Ich empfand den Bericht vom April 2020 «Aufsichtsrechtliches Verfahren betreffend Vorkommnisse am Bundesstrafgericht» als ein von Zerstrittenheit und Arroganz zeugendes Sittengemälde, das ich lieber nicht über eine Institution der Justiz lesen möchte. Aufgefallen ist mir, wer mit negativen Aussagen über Richterkollegen zitiert wurde – aber lassen wir das. Der Bericht über das Bundesstrafgericht ist wie die Justizthriller von John Grisham eine Schilderung von Zuständen, die allenfalls spannend, aber unerwünscht sind und die geändert werden müssen.

Die Empfehlung Nummer 6 der Verwaltungskommission des Bundesgerichts, die sehr selektiv hin- bzw. wegschaute und ebenso wählerisch an- und zuhörte, lautete: «Die Richterinnen und Richter des Bundesstrafgerichts werden ersucht, sowohl ihre Kolleginnen und Kollegen als auch ihre Untergebenen aus Gerichtsschreiberschaft, Kanzleien und Diensten in allen Situationen mit Anstand, Höflichkeit und Respekt zu behandeln.» Man staunt, wie das formuliert wurde, nachdem einzelne Personen im selben Bericht mit Namen genannt und in aller Öffentlichkeit verbal exekutiert wurden.

Die Verwaltungskommission, die den Bericht samt Empfehlungen zu verantworten hat, setzt sich aus dem Präsidenten und der Vizepräsidentin des Bundesgerichts und einem weiteren ordentlichen Bundesrichter zusammen, aktuell aus den Richtern Ulrich Meyer, Martha Niquille und Yves Donzallaz. Diese drei haben Vorbildfunktion – auch hinsichtlich der oben erwähnten Empfehlung Nummer 6, an die sie sich selber halten müssen.

Es ist bekannt geworden, dass der Präsident des Bundesgerichts sich während dieser Untersuchung über eine Richterin des Bundesstrafgerichts in einer Art und Weise geäussert hat, die unanständig und unangemessen ist. Das ist tiefes Stammtischniveau und sexistisch. Er hat zugestanden (was ja nicht zu widerlegen war, da das Tonband noch lief), über diese Frau, die er angeblich so wertschätzt (sic!), gesagt zu haben, er könne sie nicht länger als zwei Sekunden anschauen, sie habe einen giftigen Blick, sei quasselig etc.

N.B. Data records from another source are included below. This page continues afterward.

/-- Before the first Initialize there are no names, Encode fails and Decode fails with 2 (45_toplevel.md section 4, R141, R142). -/
theorem test_driver_initial : Driver.initial.names = [] ∧
    (∃ d, Driver.encode Driver.initial [(text "a", 1)] = .next (none, d)) ∧
    ∃ d, Driver.decode Driver.initial (text "0-") = .next (.inl 2, d) := ⟨rfl, ⟨_, rfl⟩, ⟨_, rfl⟩⟩

/-! ### Witnesses: a state and operands that meet the hypotheses of each statement, clause by clause -/

/-- Right results of Driver.initializeWith. -/
def succeeded (o : Host.Outcome (Bool × Driver) Fault Refusal) : Bool :=
  match o with
  | .next (b, _) => b
  | .fault _ => false
  | .refused _ => false

theorem eq_of_succeeded (o : Host.Outcome (Bool × Driver) Fault Refusal) (h : succeeded o = true) : ∃ d, o = .next (true, d) := by
  match o with
  | .next (true, d) => exact ⟨d, rfl⟩
  | .next (false, _) => cases h
  | .fault _ => cases h
  | .refused _ => cases h

/-- A block whose two copies of the checksum 0 agree, under the unknown whitening. -/
def agreeing : Block := mask Config.whiten 0 0

/-- A block whose two copies of the checksum 0 differ, under the unknown whitening. -/
def differing : Block := (1 ^^^ (Config.whiten 0).extractLsb' 96 32) ++ 0#64 ++ 0#32

theorem agreeing_copies : agreeing.extractLsb' 0 32
    = agreeing.extractLsb' 96 32 ^^^ (Config.whiten (agreeing.extractLsb' 0 32)).extractLsb' 96 32 := by
  unfold agreeing
  rw [mask_tail, mask_head, BitVec.xor_assoc, BitVec.xor_self]
  rfl

theorem differing_copies : differing.extractLsb' 0 32
    ≠ differing.extractLsb' 96 32 ^^^ (Config.whiten (differing.extractLsb' 0 32)).extractLsb' 96 32 := by
  unfold differing
  rw [tokenParts_tail, tokenParts_head, show (0#32 : Word) = 0 from rfl, BitVec.xor_assoc, BitVec.xor_self]
  decide

theorem ready_inv : ready.Inv where
  schema_valid := fun _ => by decide
  index_top := fun _ => by decide
  hexcnt_le := by decide
  hexbuf_rest := fun j _ _ => nib_zero j
  err_le := by decide
  nf_le := by decide

theorem witness_IllegalWordSetsErrSix : (∃ why, decode 0x00000032#32 = .illegal why) ∧
    (staged.withFetchWord 32 0x32).host = .write 0x00 0x00000032#32 :: [] := ⟨⟨.unknownOp, by decide⟩, by decide⟩

theorem witness_StepRunsDecodedCommand : (staged.withFetchWord 32 0xff31).host = .write 0x00 0x0000ff31#32 :: [] ∧
    decode 0x0000ff31#32 = .command (.putc 0xff) := by decide

theorem witness_ReadsAndIdlingChangeNoRegister : ({ staged with host := [.read 0x7f] } : State).host = .read 0x7f :: [] ∧
    staged.host = [] := by decide

theorem witness_PortReadFollowsTheMap : ∀ n ∈ [0x09, 0x0b, 0x11, 0x13, 0x1b, 0x1d, 0x31, 0x3f, 0x60, 0x7f],
    unmappedIndex (BitVec.ofNat 7 n) = true := by decide
/-- The mapped indices beside them. -/
theorem witness_mapped_indices : ∀ n ∈ [0x00, 0x08, 0x0c, 0x10, 0x14, 0x1a, 0x1c, 0x1e, 0x30, 0x40, 0x5f],
    unmappedIndex (BitVec.ofNat 7 n) = false := by decide

theorem witness_DataWriteChangesOnlyItsLocation : (0x01 : Index) ≠ 0x00 ∧ (0x7f : Index) ≠ 0x00 := by decide

theorem witness_WideWritesReplaceTheRegister : (Stmt.schema (List.replicate 16 255)).wellFormed = true ∧
    (Stmt.schema []).wellFormed = true := by decide

theorem witness_RunServesEventsInOrder :
    serveAll [.write 0x1c 5, .read 0x1c] { staged with host := [.read 0x00] }
      = .next { staged with CHK := 5, seen := [5], host := [.read 0x00] } := rfl

theorem witness_BridgeForwardsAlignedWordsOnly : ((2 : Nat) ≠ 4 ∨ 0 % 4 ≠ 0) ∧ ((4 : Nat) ≠ 4 ∨ 511 % 4 ≠ 0) := by decide
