-- ==== Sys2Proof/Certificates/Slice0/Obligations.lean ====
section
/-! DEFINITION. The statements about the unit, one definition each; OBLIGATIONS.json says what each states in words. -/

open Sys2Proof Sys2Proof.Machine

/-! ### Encoding -/

/-- spec/30_encoding.md R81–R85: decoding the word of a well-formed command gives the command back, for every value of
every field. -/
def Obligations.DecodeOfEncode : Prop :=
  ∀ i : Instr, i.wf = true → decodeWord (encode i) = .ok i

/-- spec/30_encoding.md R81, R84: a word that decodes is the one word of the command it decodes to, and that command is
well formed. -/
def Obligations.EncodeOfDecode : Prop :=
  ∀ (v : Word) (i : Instr), decodeWord v = .ok i → encode i = v ∧ i.wf = true

/-- spec/30_encoding.md R86, whole: which words are legal, in fields and in table rows, and what an illegal one does. -/
def Obligations.LegalWordsAndIllegalCompletion : Prop :=
  (∀ v : Word, legal v = true ↔
    v.extractLsb' 16 16 = 0#16 ∧
    (v.extractLsb' 0 4 = 0x1#4 ∨ v.extractLsb' 0 4 = 0x2#4 ∨
      (v.extractLsb' 0 4 = 0x3#4 ∧ v.extractLsb' 13 3 = 0#3 ∧ (v.extractLsb' 4 3).toNat ≤ 5) ∨
      (v.extractLsb' 0 4 = 0x4#4 ∧ v.extractLsb' 13 3 = 0#3) ∨
      (v.extractLsb' 0 4 = 0x5#4 ∧ v.extractLsb' 4 3 = 0#3 ∧ v.extractLsb' 13 3 = 0#3) ∨
      (v.extractLsb' 0 4 = 0x6#4 ∧ v.extractLsb' 4 3 = 0#3 ∧ v.extractLsb' 10 3 = 0#3 ∧
        v.extractLsb' 13 3 = 0#3))) ∧
  (∀ v : Word, legal v = opcodeTable.any (fun r => r.takes v)) ∧
  (∀ v : Word, legal v = true ↔ ∃ i, decodeWord v = .ok i) ∧
  (∀ (s : State) (v : Word), s.busy = false → s.writeCmd v = s.accept v) ∧
  (∀ (s : State) (h : Held), s.seq = .busy h → legal h.word = false →
    sequencerStep s =
      .next { s with seq := .idle, status := { s.status with err := .illegalCommand, done := true } })

/-- spec/opcode_table.json: no word is taken by two rows. -/
def Obligations.OpcodeRowsDoNotOverlap : Prop :=
  ∀ v : Word, (opcodeTable.filter (fun r => r.takes v)).length ≤ 1

/-- spec/30_encoding.md R90 and spec/95_test_vectors.md: written-out words decode to their commands. -/
def Obligations.SampleWordsDecode : Prop :=
  decodeWord 0b0000000000000000_000_010_001_011_0001#32 = .ok (.modmul 3 1 2 0) ∧
  decodeWord 0b0000000000000000_011_001_100_101_0010#32 = .ok (.modexp 5 4 1 3) ∧
  decodeWord 0b0000000000000000_000_001_000_011_0011#32 = .ok (.egcd 3 0 1) ∧
  decodeWord 0b0000000000000000_000_001_000_010_0100#32 = .ok (.modinv 2 0 1) ∧
  decodeWord 0b0000000000000000_000_010_001_000_0101#32 = .ok (.mrround 1 2) ∧
  decodeWord 0b0000000000000000_000_000_001_000_0110#32 = .ok (.mrtest 1)

/-! ### The step -/

/-- spec/10_state.md R23, R24: at the sequencer's turn the step is the held command's meaning, at the state with the event
taken off the agenda; and a placed word is run by the very next step. The agenda and the placing are the model's own
(log entries 5, 6). -/
def Obligations.StepRunsTheHeldCommand : Prop :=
  (∀ (s : State) (i : Instr), s.rstN = true → s.holds i → s.agenda = [] → step s = exec i s) ∧
  (∀ (s : State) (i : Instr) (rest : List Event), s.rstN = true → s.holds i →
    s.agenda = .sequencer :: rest → step s = exec i { s with agenda := rest }) ∧
  (∀ (s : State) (w : Nat) (i : Instr), decodeTableWord 32 w = some i →
    step (s.withFetchWord 32 w) =
      exec i { s with
        rstN := true
        cmdLast := BitVec.ofNat 32 w
        seq := .busy
          { word := BitVec.ofNat 32 w, src := s.regs, rounds := s.rounds, requested := false, responses := [] }
        status := s.status.atAcceptance })

/-- spec/00_scope.md R5, spec/20_memory.md R61, spec/60_exceptions.md R203, R209: with `rst_n` high, the step does what the
event at the head of the agenda says, for each kind of event, and nothing else; at the sequencer's turn that is the
sequencer's step in every state, and a held illegal word completes with its error. The agenda is the model's own (log
entry 5). -/
def Obligations.StepPerformsTheNextEvent : Prop :=
  ∀ (s : State) (rest : List Event), s.rstN = true →
    (∀ a, s.agenda = .host a :: rest → step s = { s with agenda := rest }.hostAccess a) ∧
    (∀ w, s.agenda = .entropy w :: rest → step s = .next ({ s with agenda := rest }.entropyResponse w)) ∧
    (∀ l, s.agenda = .resetPin l :: rest → step s = .next ({ s with agenda := rest }.driveReset l)) ∧
    (∀ a first, s.agenda = .sameCycle a first :: rest →
      step s = sameCycleStep { s with agenda := rest } a first) ∧
    (s.agenda = .sequencer :: rest → step s = sequencerStep { s with agenda := rest }) ∧
    (s.agenda = .sequencer :: rest → s.seq = .idle → step s = .next { s with agenda := rest }) ∧
    (∀ h, s.agenda = .sequencer :: rest → s.seq = .busy h → legal h.word = false →
      step s =
        .next { s with
          agenda := rest
          seq := .idle
          status := { s.status with err := .illegalCommand, done := true } }) ∧
    (s.agenda = [] → step s = sequencerStep s) ∧
    (s.agenda = [] → s.seq = .idle → step s = .next s)

/-- spec/10_state.md R28: where the sequencer is IDLE, running a command is accepting its word and then completing it
(the model's choice, log entry 8). -/
def Obligations.IdleExecAcceptsFirst : Prop :=
  ∀ (i : Instr) (s : State), s.seq = .idle → exec i s = exec i (s.accept (encode i))

/-! ### Results of the commands: every one completes, and this is its whole effect -/

/-- spec/40_modmul.md R100, R101, R102. -/
def Obligations.ModmulResult : Prop :=
  ∀ (rd ra rb rm : RegIdx) (s : State), s.busy = true →
    (s.source rm ≠ 0 →
      exec (.modmul rd ra rb rm) s =
        .next { s with
          regs := s.regs.set rd.val (s.source ra * s.source rb % s.source rm)
          seq := .idle
          status := { s.status with done := true } }) ∧
    (s.source rm = 0 →
      exec (.modmul rd ra rb rm) s =
        .next { s with seq := .idle, status := { s.status with err := .invalidArgument, done := true } })

/-- spec/41_modexp.md R120, R121: the result is the power, reduced. -/
def Obligations.ModexpResult : Prop :=
  ∀ (rd ra rb rm : RegIdx) (s : State), s.busy = true →
    (s.source rm ≠ 0 →
      exec (.modexp rd ra rb rm) s =
        .next { s with
          regs := s.regs.set rd.val (s.source ra ^ s.source rb % s.source rm)
          seq := .idle
          status := { s.status with done := true } }) ∧
    (s.source rm = 0 →
      exec (.modexp rd ra rb rm) s =
        .next { s with seq := .idle, status := { s.status with err := .invalidArgument, done := true } })

/-- spec/42_egcd_modinv.md R141, R142: for operands below 2^W the command completes, with the coefficients and the gcd of
R140's loop. -/
def Obligations.EgcdResult : Prop :=
  ∀ (rd ra rb : RegIdx) (s : State), s.busy = true → rd ≤ 5 →
    (1 ≤ s.nlimb → s.source ra < 2 ^ s.width → s.source rb < 2 ^ s.width →
      ¬ (s.source ra = 0 ∧ s.source rb = 0) →
      ∃ (x y : Int) (g : Nat),
        extGcd (s.source ra) (s.source rb) = (x, y, g) ∧
        g = Nat.gcd (s.source ra) (s.source rb) ∧
        (s.source ra : Int) * x + (s.source rb : Int) * y = g ∧
        exec (.egcd rd ra rb) s =
          .next { s with
            regs := ((s.regs.set rd.val x.natAbs).set (rd + 1).val y.natAbs).set (rd + 2).val g
            seq := .idle
            status := { s.status with done := true, xneg := decide (x < 0), yneg := decide (y < 0) } }) ∧
    (s.source ra = 0 ∧ s.source rb = 0 →
      exec (.egcd rd ra rb) s =
        .next { s with seq := .idle, status := { s.status with err := .invalidArgument, done := true } })

/-- spec/30_encoding.md R85: EGCD with RD = 6 or 7, a term no decoded word gives, completes with ILLEGAL_COMMAND as its
word does (the model's inference, log entry 18). -/
def Obligations.EgcdWithBadRdIsIllegal : Prop :=
  ∀ (rd ra rb : RegIdx) (s : State), s.busy = true → 5 < rd →
    exec (.egcd rd ra rb) s =
      .next { s with seq := .idle, status := { s.status with err := .illegalCommand, done := true } } ∧
    exec (.egcd rd ra rb) s = runWord (encode (.egcd rd ra rb)) s

/-- spec/42_egcd_modinv.md R143, R144. -/
def Obligations.ModinvResult : Prop :=
  ∀ (rd ra rb : RegIdx) (s : State), s.busy = true →
    (s.source ra ≠ 0 → Nat.gcd (s.source rb) (s.source ra) = 1 →
      ∃ d, d < s.source ra ∧ s.source rb * d % s.source ra = 1 % s.source ra ∧
        exec (.modinv rd ra rb) s =
          .next { s with
            regs := s.regs.set rd.val d
            seq := .idle
            status := { s.status with done := true } }) ∧
    (s.source ra ≠ 0 → Nat.gcd (s.source rb) (s.source ra) ≠ 1 →
      exec (.modinv rd ra rb) s =
        .next { s with seq := .idle, status := { s.status with err := .noInverse, done := true } }) ∧
    (s.source ra = 0 →
      exec (.modinv rd ra rb) s =
        .next { s with seq := .idle, status := { s.status with err := .invalidArgument, done := true } })

/-- spec/43_miller_rabin.md R162, R163. -/
def Obligations.MrroundResult : Prop :=
  ∀ (ra rb : RegIdx) (s : State), s.busy = true →
    (5 ≤ s.source ra → s.source ra % 2 = 1 → 2 ≤ s.source rb → s.source rb ≤ s.source ra - 2 →
      exec (.mrround ra rb) s =
        .next { s with
          seq := .idle
          status := { s.status with done := true, result := mrRoundPass (s.source ra) (s.source rb) } }) ∧
    (s.source ra < 5 ∨ s.source ra % 2 = 0 ∨ s.source rb < 2 ∨ s.source ra - 2 < s.source rb →
      exec (.mrround ra rb) s =
        .next { s with seq := .idle, status := { s.status with err := .invalidArgument, done := true } })

/-- spec/43_miller_rabin.md R164, R165: decided by the pre-filter; or by the first witnesses the responses give, with the
result R165's loop has; or waiting with a request outstanding. -/
def Obligations.MrtestResult : Prop :=
  ∀ (ra : RegIdx) (s : State), s.busy = true →
    (prefilter (s.source ra) = .composite →
      exec (.mrtest ra) s =
        .next { s with seq := .idle, status := { s.status with done := true, result := false } }) ∧
    (prefilter (s.source ra) = .probablyPrime →
      exec (.mrtest ra) s =
        .next { s with seq := .idle, status := { s.status with done := true, result := true } }) ∧
    (∀ as rest, prefilter (s.source ra) = .proceed →
      drawWitnesses (s.source ra) s.sourceRounds s.responses = some (as, rest) →
      (∀ a ∈ as, mrRoundPass (s.source ra) a = true) →
      exec (.mrtest ra) s =
        .next { s with seq := .idle, status := { s.status with done := true, result := true } }) ∧
    (∀ k as a rest, prefilter (s.source ra) = .proceed → k < s.sourceRounds →
      drawWitnesses (s.source ra) (k + 1) s.responses = some (as ++ [a], rest) →
      (∀ a' ∈ as, mrRoundPass (s.source ra) a' = true) → mrRoundPass (s.source ra) a = false →
      exec (.mrtest ra) s =
        .next { s with seq := .idle, status := { s.status with done := true, result := false } }) ∧
    (∀ h k as rest, s.seq = .busy h → prefilter (s.source ra) = .proceed → k < s.sourceRounds →
      drawWitnesses (s.source ra) k s.responses = some (as, rest) →
      (∀ a ∈ as, mrRoundPass (s.source ra) a = true) → drawWitness (s.source ra) rest = none →
      exec (.mrtest ra) s = .next { s with seq := .busy { h with requested := true } })

/-- spec/43_miller_rabin.md R166: with no rounds MRTEST is the pre-filter alone: its decision where it makes one, and
ProbablyPrime for every candidate it does not decide. -/
def Obligations.ZeroRoundsGiveProbablyPrime : Prop :=
  ∀ (ra : RegIdx) (s : State), s.busy = true → s.sourceRounds = 0 →
    (prefilter (s.source ra) = .composite →
      exec (.mrtest ra) s =
        .next { s with seq := .idle, status := { s.status with done := true, result := false } }) ∧
    (prefilter (s.source ra) = .probablyPrime ∨ prefilter (s.source ra) = .proceed →
      exec (.mrtest ra) s =
        .next { s with seq := .idle, status := { s.status with done := true, result := true } })

/-! ### The arithmetic -/

/-- spec/41_modexp.md R122: `bitlen(e)` squarings and `popcount(e)` accumulations. -/
def Obligations.PowModCallCount : Prop :=
  ∀ base e m : Nat, 1 < m → powModCalls base e m = bitlen e + popcount e

/-- spec/42_egcd_modinv.md R142: `|x| ≤ max(b, 1)` and `|y| ≤ max(a, 1)`, for every input. -/
def Obligations.BezoutMagnitudesAreBounded : Prop :=
  ∀ a b : Nat, ¬ (a = 0 ∧ b = 0) →
    (extGcd a b).1.natAbs ≤ max b 1 ∧ (extGcd a b).2.1.natAbs ≤ max a 1

/-- spec/42_egcd_modinv.md R143: the inverse exists exactly for coprime arguments, and it is the unique one in [0, phi). -/
def Obligations.ModInvIsTheInverse : Prop :=
  ∀ phi e : Nat, 1 ≤ phi →
    (modInv phi e = none ↔ Nat.gcd e phi ≠ 1) ∧
    (∀ d, modInv phi e = some d ↔ d < phi ∧ e * d % phi = 1 % phi)

/-- spec/43_miller_rabin.md R160: what each outcome of the pre-filter says of the candidate. -/
def Obligations.PrefilterIsRight : Prop :=
  ∀ n : Nat,
    (prefilter n = .composite → ¬ Nat.Prime n) ∧
    (prefilter n = .probablyPrime → Nat.Prime n) ∧
    (prefilter n = .proceed → n % 2 = 1 ∧ 31 ≤ n ∧ ∀ p ∈ smallPrimes, n % p ≠ 0) ∧
    (n < 31 → prefilter n ≠ .proceed)

/-- spec/43_miller_rabin.md R162: when a round passes, in powers of the witness. -/
def Obligations.RoundPassInPowers : Prop :=
  ∀ n a : Nat, 5 ≤ n → n % 2 = 1 → 2 ≤ a → a ≤ n - 2 →
    ∃ k m : Nat, n - 1 = 2 ^ k * m ∧ m % 2 = 1 ∧
      (mrRoundPass n a = true ↔ a ^ m % n = 1 ∨ ∃ j, j < k ∧ a ^ (2 ^ j * m) % n = n - 1)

Man muss sich, um das zu bewerten, vor Augen halten, dass diese Richterin an dem Gericht tätig ist, das Gegenstand der Aufsichtsuntersuchung bildete.

Man könnte diese Worte als dummes Geschwätz abtun, aber sie zeigen mehr als nur einen Mann (Jahrgang 1953), oberster Richter der Schweiz, der meint, dass er lauthals beruflich Frauen nach Äusserlichkeiten bewerten und herabwürdigen darf.

Ich bin in derselben Altersklasse wie er und stehe seit 45 Jahren voll im Berufsleben. Ich hatte nicht erwartet, dass es im Jahre 2020 (nicht 1920) noch möglich ist, sich solche Äusserungen – im Amt getätigt– «anhören» zu müssen. Es stimmt, kein Mensch ist ohne Fehler, wie Meyer, (zu seiner Rechtfertigung) gesagt hat. Aber das allein ist es nicht, weil das Ganze nämlich belegt, dass er sich so pudelwohl gefühlt hat, dass er das im Richterkollegium überhaupt zu sagen gewagt hat. Das ist ein schlechtes Zeichen, das über seine Person hinausgeht und alle Anwesenden betrifft. Ich wüsste gern, wer von den Zuhörern wie auf die diskriminierenden Worte reagiert hat. Bundesrichter, die anwesend waren und nicht man(n)s genug, dem Herrn Meyer umgehend die Regeln in Erinnerung zu rufen, der/die muss das unwürdige Schweigen begründen.

Monika Roth ist Professorin für Compliance und Finanzmarktrecht an der Hochschule Luzern.